# Dataset Preprocessing

In this notebook we are performing all the tasks related with the datapreprocessing. We start by checking the missing values and the outliers and then, once they are detected, we delete it from our dataset. Finnaly, we transform the categorical columns into values as it would be easy for our models to get results if those columns are integers rather than strings. 

## Imports

In [None]:
import copy
import numpy as np
import pandas as pd
import seaborn as sn
import matplotlib.pyplot as plt

## Utils

In [None]:
def print_information_about_dataset(df):
    for it, key in enumerate(df.keys()): print(it, key, len(df[df[key].notna()]))
    print('From the dataset, after deleting the NaN values, we have found that we have only', 
            len(df[~df.isnull().any(axis=1)]), 'rows remaining.')

In [None]:
def delete_from_dataframe(df, delete_keys):
    for key in delete_keys:
        del df[key]
    return df

In [None]:
def replace_string_to_int_dataframe(df, keys, input):
    for keys, inp in zip(keys, input):
        df[keys].replace(inp, list(range(len(inp))), inplace=True)
    return df

In [None]:
def dataframe_to_dictionary(df, key, continue_list=None):
    result = dict()
    for _key, _val in zip(df[key].keys(), df[key].values):
        if _key not in continue_list:
            result[_key] = _val
    return result

In [None]:
def make_plots(df, plot=0):
    corr_matrix = df.corr()

    home_team = dataframe_to_dictionary(corr_matrix, 'home_team_score', ['home_team_score', 'away_team_score'])
    away_team = dataframe_to_dictionary(corr_matrix, 'away_team_score', ['home_team_score', 'away_team_score'])
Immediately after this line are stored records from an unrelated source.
-- ==== Sys2Proof/Laws/Operands.lean ====
section
/-! SUPPORT. Laws/Operands.lean: the operand forms and comparisons as integer arithmetic (R10, R142), and
what a load's extension makes of the bytes read (R191 to R195). -/

namespace Sys2Proof.Machine

/-! ### Shifts and comparisons -/

theorem shiftAmount_toNat (v : Word) : (shiftAmount v).toNat = v.toNat % 32 := by
  simp [shiftAmount, BitVec.extractLsb'_toNat]

theorem shiftLeft_eq (v : Word) (n : BitVec 5) : shiftLeft v n = BitVec.ofNat 32 (v.toNat * 2 ^ n.toNat) := by
  apply BitVec.eq_of_toNat_eq
  simp [shiftLeft, Nat.shiftLeft_eq]

theorem shiftRightLogical_eq (v : Word) (n : BitVec 5) :
    shiftRightLogical v n = BitVec.ofNat 32 (v.toNat / 2 ^ n.toNat) := by
  apply BitVec.eq_of_toNat_eq
  rw [shiftRightLogical, BitVec.toNat_ushiftRight, Nat.shiftRight_eq_div_pow, BitVec.toNat_ofNat, Nat.mod_eq_of_lt]
  exact Nat.lt_of_le_of_lt (Nat.div_le_self _ _) v.isLt

theorem shiftRightArith_eq (v : Word) (n : BitVec 5) :
    shiftRightArith v n = BitVec.ofInt 32 (v.toInt / 2 ^ n.toNat) := by
  rw [shiftRightArith, BitVec.sshiftRight, Int.shiftRight_eq_div_pow]
  norm_cast

theorem boolWord_lessSigned (a b : Word) : boolWord (lessSigned a b) = if a.toInt < b.toInt then 1 else 0 := by
  simp [boolWord, lessSigned, BitVec.slt]

theorem boolWord_lessUnsigned (a b : Word) : boolWord (lessUnsigned a b) = if a.toNat < b.toNat then 1 else 0 := by
  simp [boolWord, lessUnsigned, BitVec.ult]

/-! ### Bytes of a read -/

/-- Two words with the same four bytes are equal. -/
theorem word_ext_bytes {x y : Word} (h : ∀ k, k < 4 → x.extractLsb' (8 * k) 8 = y.extractLsb' (8 * k) 8) : x = y := by
  apply BitVec.eq_of_getLsbD_eq
  intro i hi
  have := congrArg (·.getLsbD (i % 8)) (h (i / 8) (by omega))
  simp only [BitVec.getLsbD_extractLsb', decide_eq_true (Nat.mod_lt i (by omega : 8 > 0)), Bool.true_and] at this
  rwa [show 8 * (i / 8) + i % 8 = i by omega] at this

/-- A read is the word with the bytes read and zeros above them (R42). -/
theorem Memory.readBytes_eq {m : Memory} {a n : Nat} {x : Word} (hn : n ≤ 4)
    (h : ∀ k, k < n → x.extractLsb' (8 * k) 8 = Memory.get m (a + k))
    (hz : ∀ i, 8 * n ≤ i → x.getLsbD i = false) : Memory.readBytes m a n = x := by
  apply word_ext_bytes
  intro k hk
  by_cases hkn : k < n
  · rw [Memory.extract_readBytes m a hkn hn, h k hkn]
  · apply BitVec.eq_of_getLsbD_eq
    intro i hi
    simp only [BitVec.getLsbD_extractLsb', hi, decide_true, Bool.true_and]
    rw [Memory.readBytes_high m a (by omega), hz _ (by omega)]

theorem extract_lo_append {m n : Nat} (a : BitVec m) (b : BitVec n) : (a ++ b).extractLsb' 0 n = b :=
  BitVec.extractLsb'_append_eq_right

theorem Memory.readBytes_word (m : Memory) (a : Nat) :
    Memory.readBytes m a 4 =
      Memory.get m (a + 3) ++ Memory.get m (a + 2) ++ Memory.get m (a + 1) ++ Memory.get m a := by
  refine Memory.readBytes_eq (by omega) (fun k hk => ?_) (fun i hi => BitVec.getLsbD_of_ge _ _ (by omega))
  apply BitVec.eq_of_getLsbD_eq
  intro i hi
  rcases (by omega : k = 0 ∨ k = 1 ∨ k = 2 ∨ k = 3) with rfl | rfl | rfl | rfl
  all_goals simp only [BitVec.getLsbD_extractLsb', BitVec.getLsbD_append, hi, decide_true, Bool.true_and]
  · simp [hi]
  · simp [hi, show ¬ 8 + i < 8 by omega]
  · simp [hi, show ¬ 16 + i < 8 by omega, show ¬ 16 + i - 8 < 8 by omega, show 16 + i - 8 - 8 = i by omega]
  · simp [show ¬ 24 + i < 8 by omega, show ¬ 24 + i - 8 < 8 by omega, show ¬ 24 + i - 8 - 8 < 8 by omega,
      show 24 + i - 8 - 8 - 8 = i by omega]

theorem Memory.readBytes_low8 (m : Memory) (a : Nat) :
    (Memory.readBytes m a 1).extractLsb' 0 8 = Memory.get m a :=
  Memory.extract_readBytes m a (k := 0) (by omega) (by omega)

theorem Memory.readBytes_low16 (m : Memory) (a : Nat) :
    (Memory.readBytes m a 2).extractLsb' 0 16 = Memory.get m (a + 1) ++ Memory.get m a := by
  have h0 := Memory.extract_readBytes m a (k := 0) (n := 2) (by omega) (by omega)
  have h1 := Memory.extract_readBytes m a (k := 1) (n := 2) (by omega) (by omega)
  rw [← h1, ← show (Memory.readBytes m a 2).extractLsb' 0 8 = Memory.get m a from h0]
  apply BitVec.eq_of_getLsbD_eq
  intro i hi
  simp only [BitVec.getLsbD_append, BitVec.getLsbD_extractLsb', hi, decide_true, Bool.true_and]
  split
  · rename_i h; simp [h]
  · rename_i h; simp [show i - 8 < 8 by omega, show 8 + (i - 8) = i by omega]

end Sys2Proof.Machine
end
    home_team = dict(sorted(home_team.items(), key=lambda item: item[1]))
    away_team = dict(sorted(away_team.items(), key=lambda item: item[1]))
    if plot == 0:
        fig, (ax0, ax1, ax2) = plt.subplots(3, 1)
        ax0.matshow(corr_matrix)
        ax0.set_title('Correlation Matrix', fontsize=8)
        ax0.set_xticklabels(list(range(len(corr_matrix.keys()))), fontsize=5)
        ax0.set_yticklabels(list(corr_matrix.keys()), fontsize=5)

        ax1.set_title('Home Team Variables Correlation', fontsize=8)
        ax1.barh(list(home_team.keys()), list(home_team.values()))
        ax1.set_yticklabels(list(home_team.keys()), fontsize=5)
        
        ax2.set_title('Away Team Variables Correlation', fontsize=8)
        ax2.barh(list(away_team.keys()), list(away_team.values()))
        ax2.set_yticklabels(list(away_team.keys()), fontsize=5)

        fig.tight_layout()

    elif plot == 1:
        plt.matshow(corr_matrix)
        plt.xticks(range(len(corr_matrix.columns)), corr_matrix.columns, rotation=90)
        plt.yticks(range(len(corr_matrix.columns)), corr_matrix.columns)
        plt.colorbar()

    elif plot == 2:
        plt.title('Home Team Variables Correlation')
        plt.barh(list(home_team.keys()), list(home_team.values()))
        plt.yticks(list(home_team.keys()))
    elif plot == 3:
        plt.title('Away Team Variables Correlation')
        plt.barh(list(away_team.keys()), list(away_team.values()))
        plt.yticks(list(away_team.keys()))

    plt.show()

## Main

In [None]:
df = pd.read_csv('../../Data/international_matches.csv', delimiter=';')
df.head()

In [None]:
print_information_about_dataset(df)

In [None]:
df_without_NaN = df[~df.isnull().any(axis=1)]
df_without_NaN.head()

In [None]:
df_without_NaN_UnusedVars = copy.deepcopy(df_without_NaN)
delete_keys = ['date', 'home_team', 'away_team', 'tournament', 'city', 'country', 'neutral_location', 'home_team_result']
df_without_NaN_UnusedVars = delete_from_dataframe(df_without_NaN_UnusedVars, delete_keys)
df_without_NaN_UnusedVars.head()

In [None]:
df_without_NaN_UnusedVars_KeysReplaced = copy.deepcopy(df_without_NaN_UnusedVars)
replace_keys = ['home_team_continent', 'away_team_continent', 'shoot_out']
replace_input = [['Africa', 'Asia', 'Europe', 'North America', 'Oceania', 'South America'], ['Africa', 'Asia', 'Europe', 'North America', 'Oceania', 'South America'], ['No', 'Yes']]
df_without_NaN_UnusedVars_KeysReplaced = replace_string_to_int_dataframe(df_without_NaN_UnusedVars_KeysReplaced, replace_keys, replace_input)

In [None]:
make_plots(df_without_NaN_UnusedVars_KeysReplaced, 3)

In [92]:
df_without_NaN_UnusedVars_KeysReplaced.to_csv('../../Data/international_matches_clean.csv', index=False)